# orignal skeeter pee recipe site



## hounddawg (Jan 13, 2017)

hi, a i am looking for a site thatcontains theentire and step per step to making theorginal recipe, no tweaks just the straight up orignal, by lod i think, cant really remember the man whom came up with the orginal skeeter pea, any andall help isgreatly apresseated,
thank you one and all..
DAWG::


----------



## Johnd (Jan 13, 2017)

hounddawg said:


> hi, a i am looking for a site thatcontains theentire and step per step to making theorginal recipe, no tweaks just the straight up orignal, by lod i think, cant really remember the man whom came up with the orginal skeeter pea, any andall help isgreatly apresseated,
> thank you one and all..
> DAWG::



Check out this thread, I think it has what you're looking for. 

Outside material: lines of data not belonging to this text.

/-- The DC block (R199); `hold` is GLOBAL_FREEZE (R218). -/
def fdcDc (c : Ctx) (hold : Bool) (x : FdcChan) (v : Fx) : FdcChan × Fx :=
  if fcDcb c = 0 then (x, v)
  else
    let r := fxNarrow x (v.1 - rnd false x.d.1 13, v.2 - rnd false x.d.2 13) 0 18
    let upd (d y : Int) : Int := d + rnd false (2 ^ 13 * y - d) (fcShift c)
    if fcDcb c = 1 ∧ !hold then ({ r.1 with d := (upd x.d.1 v.1, upd x.d.2 v.2) }, r.2) else r

/-- The NCO (R200). -/
def fdcNco (c : Ctx) (x : FdcChan) (v : Fx) : FdcChan × Fx :=
  if !fcNco c then (x, v)
  else
    let w := sineTable (x.p / 2 ^ 14)
    let r := fxNarrow x (v.1 * w.1 - v.2 * w.2, v.1 * w.2 + v.2 * w.1) 17 18
    ({ r.1 with p := (x.p + c.w 4) % 2 ^ 32 }, r.2)

/-- Nearest integer to acc ÷ 6, ties to even (R203). -/
def rnd6 (a : Int) : Int :=
  let q := a / 6
  let r := a % 6
  if r > 3 ∨ (r = 3 ∧ q % 2 = 1) then q + 1 else q

/-- The Farrow output of one component from its four samples, newest first (R203). -/
def farrowOne (mu : Int) (x2 x1 x0 xm1 : Int) : Int :=
  let c3 := -xm1 + 3 * x0 - 3 * x1 + x2
  let c2 := 3 * xm1 - 6 * x0 + 3 * x1
  let c1 := -2 * xm1 - 3 * x0 + 6 * x1 - x2
  let a := rnd false (c3 * mu) 16 + c2
  let a := rnd false (a * mu) 16 + c1
  rnd6 (rnd false (a * mu) 16 + 6 * x0)

/-- Is an output of the resampler due? -/
def farrowDue (x : FdcChan) : Bool := x.pos / 2 ^ 30 == 1

/-- An output of the resampler, its position moved on. -/
def farrowOut (c : Ctx) (x : FdcChan) : FdcChan × Fx :=
  let mu : Int := bitsOf x.pos 14 16
  let h := fun k => x.far.getD k (0, 0)
  let y := (farrowOne mu (h 0).1 (h 1).1 (h 2).1 (h 3).1, farrowOne mu (h 0).2 (h 1).2 (h 2).2 (h 3).2)
  let r := fxNarrow x y 0 18
  ({ r.1 with pos := (x.pos + c.w 12) % 2 ^ 32 }, r.2)

/-- A sample taken by the resampler. -/
def farrowIn (x : FdcChan) (v : Fx) : FdcChan :=
  { x with far := fxPush v x.far, pos := (x.pos + 3 * 2 ^ 30) % 2 ^ 32 }

/-! ### Receive: one input sample, at most one output -/

/-- The half-band cascade in receive; `none` where a stage completes no output. -/
def rxHb : List Nat → FdcChan → Fx → FdcChan × Option Fx
  | [], x, v => (x, some v)
  | j :: js, x, v =>
    let h := fxPush v (x.hb.getD j [])
    let ph := bitOf x.hbPh j
    let x := { x with hb := x.hb.set j h, hbPh := setBits x.hbPh j 1 (bit (!ph)) }
    if ph then (x, none)
    else
      let r := fxNarrow x (fxDot (hbCoef j) h) 17 18
      rxHb js r.1 r.2

/-- A receive channel takes one cq16 sample (R197 to R203). -/
def rxStep (c : Ctx) (hold : Bool) (x : FdcChan) (v : Fx) : FdcChan × Option Fx :=
  let r := fdcDc c hold x (4 * v.1, 4 * v.2)
  let r := fdcNco c r.1 r.2
  match rxHb (hbStages c) r.1 r.2 with
  | (x, none) => (x, none)
  | (x, some v) =>
    let h := fxPush v x.fir
    let ph := x.firPh
    let x := { x with fir := h, firPh := if ph + 1 ≥ fcRate c then 0 else ph + 1 }
    if ph ≠ 0 then (x, none)
    else
      let r := fxNarrow x (fxDot (firCoef c) h) 17 18
      if !fcFarrow c then
        let e := fxNarrow r.1 r.2 2 16
        (e.1, some e.2)
      else
        let x := farrowIn r.1 r.2
        if farrowDue x then
          let f := farrowOut c x
          let e := fxNarrow f.1 f.2 2 16
          (e.1, some e.2)
        else (x, none)

/-! ### Transmit: one output, from as many inputs as it needs -/

/-- The resampler in transmit, with fuel; `none` where the input runs out. -/
def txFar (c : Ctx) : Nat → FdcChan → List Fx → FdcChan × List Fx × Option Fx
  | 0, x, ins => (x, ins, none)
  | n + 1, x, ins =>
    if !fcFarrow c then
      match ins with
      | [] => (x, [], none)
      | v :: t => (x, t, some (4 * v.1, 4 * v.2))
    else if farrowDue x then
      let r := farrowOut c x
      (r.1, ins, some r.2)
    else
      match ins with
      | [] => (x, [], none)
      | v :: t => txFar c n (farrowIn x (4 * v.1, 4 * v.2)) t

/-- The interpolating FIR (R202). -/
def txFir (c : Ctx) (x : FdcChan) (ins : List Fx) : FdcChan × List Fx × Option Fx :=
  let go (x : FdcChan) (ins : List Fx) (v : Fx) : FdcChan × List Fx × Option Fx :=
    let h := fxPush v x.fir
    let x := { x with fir := h, firPh := if x.firPh + 1 ≥ fcRate c then 0 else x.firPh + 1 }
    let r := fxNarrow x (fxDot (firCoef c) h) 17 18
    (r.1, ins, some r.2)
  if x.firPh = 0 then
    match txFar c 8 x ins with
    | (x, ins, some v) => go x ins v
    | r => r
  else go x ins (0, 0)

/-- The half-band cascade in transmit, the last stage first (R201). -/
def txHb (c : Ctx) : List Nat → FdcChan → List Fx → FdcChan × List Fx × Option Fx
  | [], x, ins => txFir c x ins
  | j :: js, x, ins =>
    let go (x : FdcChan) (ins : List Fx) (v : Fx) : FdcChan × List Fx × Option Fx :=
      let h := fxPush v (x.hb.getD j [])
      let x := { x with hb := x.hb.set j h, hbPh := setBits x.hbPh j 1 (bit (!bitOf x.hbPh j)) }
      let r := fxNarrow x (fxDot (hbCoef j) h) 16 18
      (r.1, ins, some r.2)
    if bitOf x.hbPh j then go x ins (0, 0)
    else
      match txHb c js x ins with
      | (x, ins, some v) => go x ins v
      | r => r

/-- One output of a transmit channel. -/
def txStep (c : Ctx) (x : FdcChan) (ins : List Fx) : FdcChan × List Fx × Option Fx :=
  match txHb c (hbStages c) x ins with
  | (x, ins, some v) =>
    let r := fdcNco c x v
    let e := fxNarrow r.1 r.2 2 16
    (e.1, ins, some e.2)
  | r => r

/-! ### Slices -/

/-- What a slice yields: outputs with their UNSETTLED flags, power words, samples consumed. -/
structure FdcSlice where
  chan : FdcChan
  outs : List (Fx × Bool)
  pws : List Nat
  used : Nat
deriving DecidableEq, Repr

/-- A sample joins the power path (R204). -/
def fdcPower (r : FdcSlice) (v : Fx) : FdcSlice :=
  let x := r.chan
  let sum := x.pSum + (v.1 * v.1 + v.2 * v.2).toNat
  if x.pN = 15 then { r with chan := { x with pSum := 0, pN := 0 }, pws := r.pws ++ [sum / 16] }
  else { r with chan := { x with pSum := sum, pN := x.pN + 1 } }

/-- An output leaves the chain: flagged, and counted (R206, R215). -/
def fdcEmit (r : FdcSlice) (v : Fx) : FdcSlice :=
  let x := r.chan
  { r with
      chan := { x with left := x.left - 1, outIx := (x.outIx + 1) % 2 ^ 64 }
      outs := r.outs ++ [(v, decide (x.left > 0))] }

/-- A slice of a receive channel: until 128 outputs or the end of the input (R211). -/
def rxSlice (c : Ctx) (hold : Bool) : List Fx → FdcSlice → FdcSlice
  | [], r => r
  | v :: t, r =>
    if r.outs.length ≥ 128 then r
    else
      let r := fdcPower { r with used := r.used + 1 } v
      let y := rxStep c hold r.chan v
      let r := { r with chan := y.1 }
      rxSlice c hold t (match y.2 with
        | some o => fdcEmit r o
        | none => r)

/-- A slice of a transmit channel, with fuel. -/
def txSlice (c : Ctx) (total : Nat) : Nat → List Fx → FdcSlice → FdcSlice
  | 0, _, r => r
  | n + 1, ins, r =>
    if r.outs.length ≥ 128 then r
    else
      let y := txStep c r.chan ins
      let r := { r with chan := y.1, used := total - y.2.1.length }
      match y.2.2 with
      | some o => txSlice c total n y.2.1 (fdcEmit (fdcPower r o) o)
      | none => r

/-- A slice over the samples at hand. -/
def fdcSliceRun (c : Ctx) (hold : Bool) (x : FdcChan) (ins : List Fx) : FdcSlice :=
  let r : FdcSlice := ⟨{ x with sat := 0 }, [], [], 0⟩
  if fcTx c then txSlice c ins.length 129 ins r else rxSlice c hold ins r

/-- Samples that the next slice consumes: which ones depends on positions only, never on values. -/
def fdcDemand (c : Ctx) (x : FdcChan) (left : Nat) : Nat :=
  (fdcSliceRun c false x (List.replicate (min left (128 * 256 + 256)) (0, 0))).used

/-! ### Commands -/

def pgFdc (i : Nat) : Page := engPage 4 i

/-- The FILTER in progress on a channel. -/
def State.fdcJob (s : State) (i fn id : Nat) : Option FdcJob :=
  s.fdcJobs.find? fun j => j.inst == i && j.fn == fn && j.ctx == id

/-- A block of this opcode whose turn has come at its channel, and what the instance finds. -/
def State.fdcTurn (s : State) (i sn op : Nat) : Option (Item × Begin) :=
  match s.engTurn 4 i sn with
  | some it => if it.kind != .block then none else some (it, s.engBegin 4 i it op)
  | none => none

/-- Fields of FILTER within their ranges (R214). -/
def filterOk (b : List Byte) : Bool :=
  bAddr b 0x20 && bQ b 0x20 % 4 == 0 && bAddr b 0x28 && bQ b 0x28 % 4 == 0 && bAddr b 0x30 && bQ b 0x30 % 32 == 0 &&
    bAddr b 0x38 && bQ b 0x38 % 4 == 0 && bAddr64 b 0x40 && decide (1 ≤ bF b 0x48 0 24) && bF b 0x48 25 7 == 0 &&
    bF b 0x4C 24 8 == 0 && bF b 0x50 3 29 == 0 && bZero b 0x54 44

/-- A FILTER is taken up at its channel's turn; its slices follow (R206, R214). -/
def fdcBegin (s : State) (i sn : Nat) : State :=
  match s.fdcTurn i sn 1 with
  | none => s
  | some (_, .other) => s
  | some (it, .ends st) => s.engEnd it 4 i st
  | some (it, .go b (some c)) =>
    if !filterOk b then s.engEnd it 4 i csFormat
    else
      let sync := bF b 0x48 24 1 == 1
      let s := if sync then (s.setCtx (fdcSync c)).count (pgFdc i) Reg.FDC_TALLY_SYNC 1 else s
      let j : FdcJob :=
        { sn := sn, inst := i, fn := it.fn, ctx := c.ctx, blk := b, inN := 0, outN := 0, cutN := 0, sat := 0, pwrN := 0,
          high := false, sync := sync, recs := 0, reqWait := false }
      { s with fdcJobs := s.fdcJobs ++ [j] }.updItem sn fun x => { x with started := true }
  | some (it, .go _ none) => s.engEnd it 4 i csFormat

/-- FILTER: input samples queued for processing in slices (R214). -/
def execFilter (inst sn : Nat) (s : State) : Host.Outcome State Fault Refusal := .next (fdcBegin s inst sn)

/-- Ends a FILTER (R217). -/
def fdcEnd (s : State) (j : FdcJob) (status : Nat) : State :=
  let s := { s with fdcJobs := s.fdcJobs.filter fun x => x.sn != j.sn }
  match s.item? j.sn with
  | some it => s.engEnd it 4 j.inst status
  | none => s

/-- The result record of a FILTER or CONTROL (R217). -/
def fdcRecord (addr : Nat) (j : FdcJob) (outIx : Nat) : List (Nat × List Byte) :=
  recordOut addr [j.inN, j.outN, j.cutN, j.sat, j.pwrN, bit j.high + 2 * bit j.sync, outIx, outIx / 2 ^ 32]

/-- Is there a slice still to run: samples to take, or outputs of a transmit channel that the samples taken complete (R214)? -/
def fdcMore (j : FdcJob) (c : Ctx) : Bool :=
  decide (j.inN < bF j.blk 0x48 0 24) || (fcTx c && (txStep c (fdcLoad c) []).2.2.isSome)

/-- Every output written and every request taken: the command completes (R214, R217). -/
def fdcFinish (s : State) (j : FdcJob) (c : Ctx) : State :=
  let outIx := c.q 0x58
  if fdcMore j c ∨ j.reqWait then
    { s with fdcJobs := s.fdcJobs.map fun x => if x.sn = j.sn then j else x }
  else
    let w := s.emit (fdcRecord (bQ j.blk 0x40) j outIx)
    if w.2 then fdcEnd w.1 j (if j.cutN > 0 then 0x10 else csOk)
    else fdcEnd (w.1.scribble (recordRange (bQ j.blk 0x40))) j csAccess

/-- A slice that met poison or an address out of reach: what it would have written, and the channel's samples and
positions, are open (log entry 23). -/
def fdcSpoil (s : State) (j : FdcJob) (c : Ctx) (outs : Nat) (status : Nat) : State :=
  let s := s.scribble ([(bQ j.blk 0x28 + 4 * j.outN, 4 * outs)] ++ recordRange (bQ j.blk 0x40))
  let h := s.freshBytes (8 * 184)
  let d := h.2.freshBytes 16
  let c := (c.put 0x180 h.1).put 0x40 d.1
  fdcEnd (d.2.setCtx c) j status

/-- One slice of a channel (R204, R211, R214, R215). -/
def fdcServe (s : State) (j : FdcJob) (c : Ctx) : State :=
  let b := j.blk
  let x := fdcLoad c
  let hold := s.fld (pgFdc j.inst) Reg.FDC_DCB_CTRL 0 1 == 1
  let n := fdcDemand c x (bF b 0x48 0 24 - j.inN)
  let a := bQ b 0x20 + 4 * j.inN
  let dry := (fdcSliceRun c hold x (List.replicate n (0, 0))).outs.length
  match s.read a (4 * n) with
  | .ok raw =>
    let s := s.mirrorFix a (4 * n)
    let r := fdcSliceRun c hold x ((List.range n).map (cqAt raw))
    let room := bF b 0x4C 0 24 - j.outN
    let kept := min room r.outs.length
    let bits := ((List.range r.outs.length).filter fun k => (r.outs.getD k ((0, 0), false)).2).foldl
      (fun m k => m + 2 ^ k) 0
    let rec_ := if bQ b 0x30 = 0 ∨ r.outs.isEmpty then []
      else [(bQ b 0x30 + 32 * j.recs, leBytes 16 bits ++
        leBytes 4 (r.outs.length + 256 * min r.chan.sat 255) ++ leBytes 8 x.outIx ++ leBytes 4 0)]
    let pw := if bQ b 0x38 = 0 then []
      else (List.range r.pws.length).map fun k => (bQ b 0x38 + 4 * (j.pwrN + k), leBytes 4 (r.pws.getD k 0))
    let w := s.emit ([(bQ b 0x28 + 4 * j.outN, (r.outs.take kept).flatMap fun o => cqBytes o.1.1 o.1.2)] ++ rec_ ++ pw)
    if !w.2 then fdcSpoil w.1 j c kept csAccess
    else
      let th := c.w 20
      let high := th != 0 && r.pws.any fun p => decide (p > th)
      let s := w.1.setCtx (fdcStore c r.chan)
      let s := s.count (pgFdc j.inst) Reg.FDC_TALLY_SAT r.chan.sat
      let s := if high && !j.high then
          s.postTo 0x14 j.inst (w32 (0x32 * 2 ^ 24 + c.ctx)) (bitsOf (c.w 24) 0 20)
        else s
      let q := if bF b 0x50 2 1 = 1 ∧ kept > 0 then s.raiseLine (136 + 4 * j.inst + bF b 0x50 0 2) DmaReq.plain
        else (s, true)
      let j' : FdcJob :=
        { j with
            inN := j.inN + n
            outN := j.outN + kept
            cutN := j.cutN + (r.outs.length - kept)
            sat := j.sat + r.chan.sat
            pwrN := j.pwrN + pw.length
            high := j.high || high
            recs := j.recs + bit (!r.outs.isEmpty)
            reqWait := !q.2 }
      fdcFinish q.1 j' (fdcStore c r.chan)
  | r => fdcSpoil s j c (min dry (bF b 0x4C 0 24 - j.outN)) (rdStatus r)

/-- The channel whose turn it is: the next slot with work after the last one served (R211). -/
def State.fdcNext (s : State) (i : Nat) : Option (FdcJob × Ctx) :=
  let last := lookupD 63 i s.fdcLast
  let work := (s.fdcJobs.filter fun j => j.inst == i).filterMap fun j => (s.ctxHere 4 i j.fn j.ctx).map fun c => (j, c)
  ((List.range 64).findSome? fun k => work.find? fun w => w.2.slot == (last + 1 + k) % 64)

/-- FDC_SLICE: the instance serves the next channel in rotation (R211, R397). -/
def fdcSlice (s : State) (i : Nat) : State :=
  if !s.engOn 4 i then s
  else
    match s.fdcNext i with
    | none => s
    | some (j, c) =>
      let s := { s with fdcLast := insertKey i c.slot s.fdcLast }
      if j.reqWait then
        let q := s.raiseLine (136 + 4 * i + bF j.blk 0x50 0 2) DmaReq.plain
        if !q.2 then q.1
        else if fdcMore j c then fdcServe q.1 { j with reqWait := false } c
        else fdcFinish q.1 { j with reqWait := false } c
      else fdcServe s j c

def execFdcSlice (inst : Nat) (s : State) : Host.Outcome State Fault Refusal := .next (fdcSlice s inst)

/-- What CONTROL changes, in SET bit order, the reset last (R210, R216). -/
def fdcChange (c : Ctx) (b coef : List Byte) : Ctx × Bool :=
  let set (i : Nat) : Bool := bF b 0x30 i 1 == 1
  let c := if set 0 then c.putW 0 (setBits (c.w 0) 1 2 (bF b 0x34 0 2)) else c
  let c := if set 1 then (c.putW 0x44 (bW b 0x40)).putW 0x48 (bW b 0x44) else c
  let c := if set 2 then c.putW 4 (bW b 0x38) else c
  let c := if set 3 then c.putW 0x40 (bW b 0x3C) else c
  let retap := set 4 && fcTaps c != bF b 0x48 0 8
  let c := if set 4 then (c.put 0x80 coef).putW 0 (setBits (c.w 0) 8 8 (bF b 0x48 0 8)) else c
  let c := if set 6 then c.putW 20 (bW b 0x4C) else c
  if retap || set 5 then (fdcSync c, true) else (c, false)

http://www.winemakingtalk.com/forum/showthread.php?t=7265&highlight=Skeeter


----------



## Julie (Jan 13, 2017)

Below is the link to the original skeeter pee. There were others who asked about it so I put up the original recope as it was created. Actually winemakingtalk has a separate thread that is all about skeeter pee, that is where the below link is at. Also, the Lon has a website you can go to, skeeterpee.com

http://www.winemakingtalk.com/forum/showthread.php?t=44283


----------



## hounddawg (Jan 13, 2017)

THANK YOU MISS JULIE FOR YOUR TIME AN KNOWLEGE,,
SAME TO YOU SIR JOHND. yawl honor me with knowleege and time, even a butter knife hill billy like me leearnsfrom yawl daaily, i post ask 5% of thevtime the other 95% of the time i spend reading old post on here, i try to help others in gradatude for yawlsgreat help.
thank you one and all...
DAWG


----------



## Johnd (Jan 14, 2017)

hounddawg said:


> THANK YOU SIR JOHND.
> DAWG



I have been knighted by the DAWG!! Henceforth, I shall be known as Sir JohnD, and shall proceed on a mission to seek the Holy Grail (full of great wine, of course). 

You are quite welcome hounddawg, glad I could help you find it. Never made a skeeter pee, hope yours comes out great!


----------



## hounddawg (Jan 20, 2017)

You are so welcome
Sir JohnD,
TodaY was a new eperance for Me. I was short on fermenting barrels so for my skeeter pee I used a 6&1/2 gallon carboy filled to five gallons, well I got my first wine valcano last night, in my eyes on my ceiling just to name a few places, a most unpleasent experinace to say the least,?Dàwg





[/B]


Johnd said:


> I have been knighted by the DAWG!! Henceforth, I shall be known as Sir JohnD, and shall proceed on a mission to seek the Holy Grail (full of great wine, of course).
> 
> You are quite welcome hounddawg, glad I could help you find it. Never made a skeeter pee, hope yours comes out great!


----------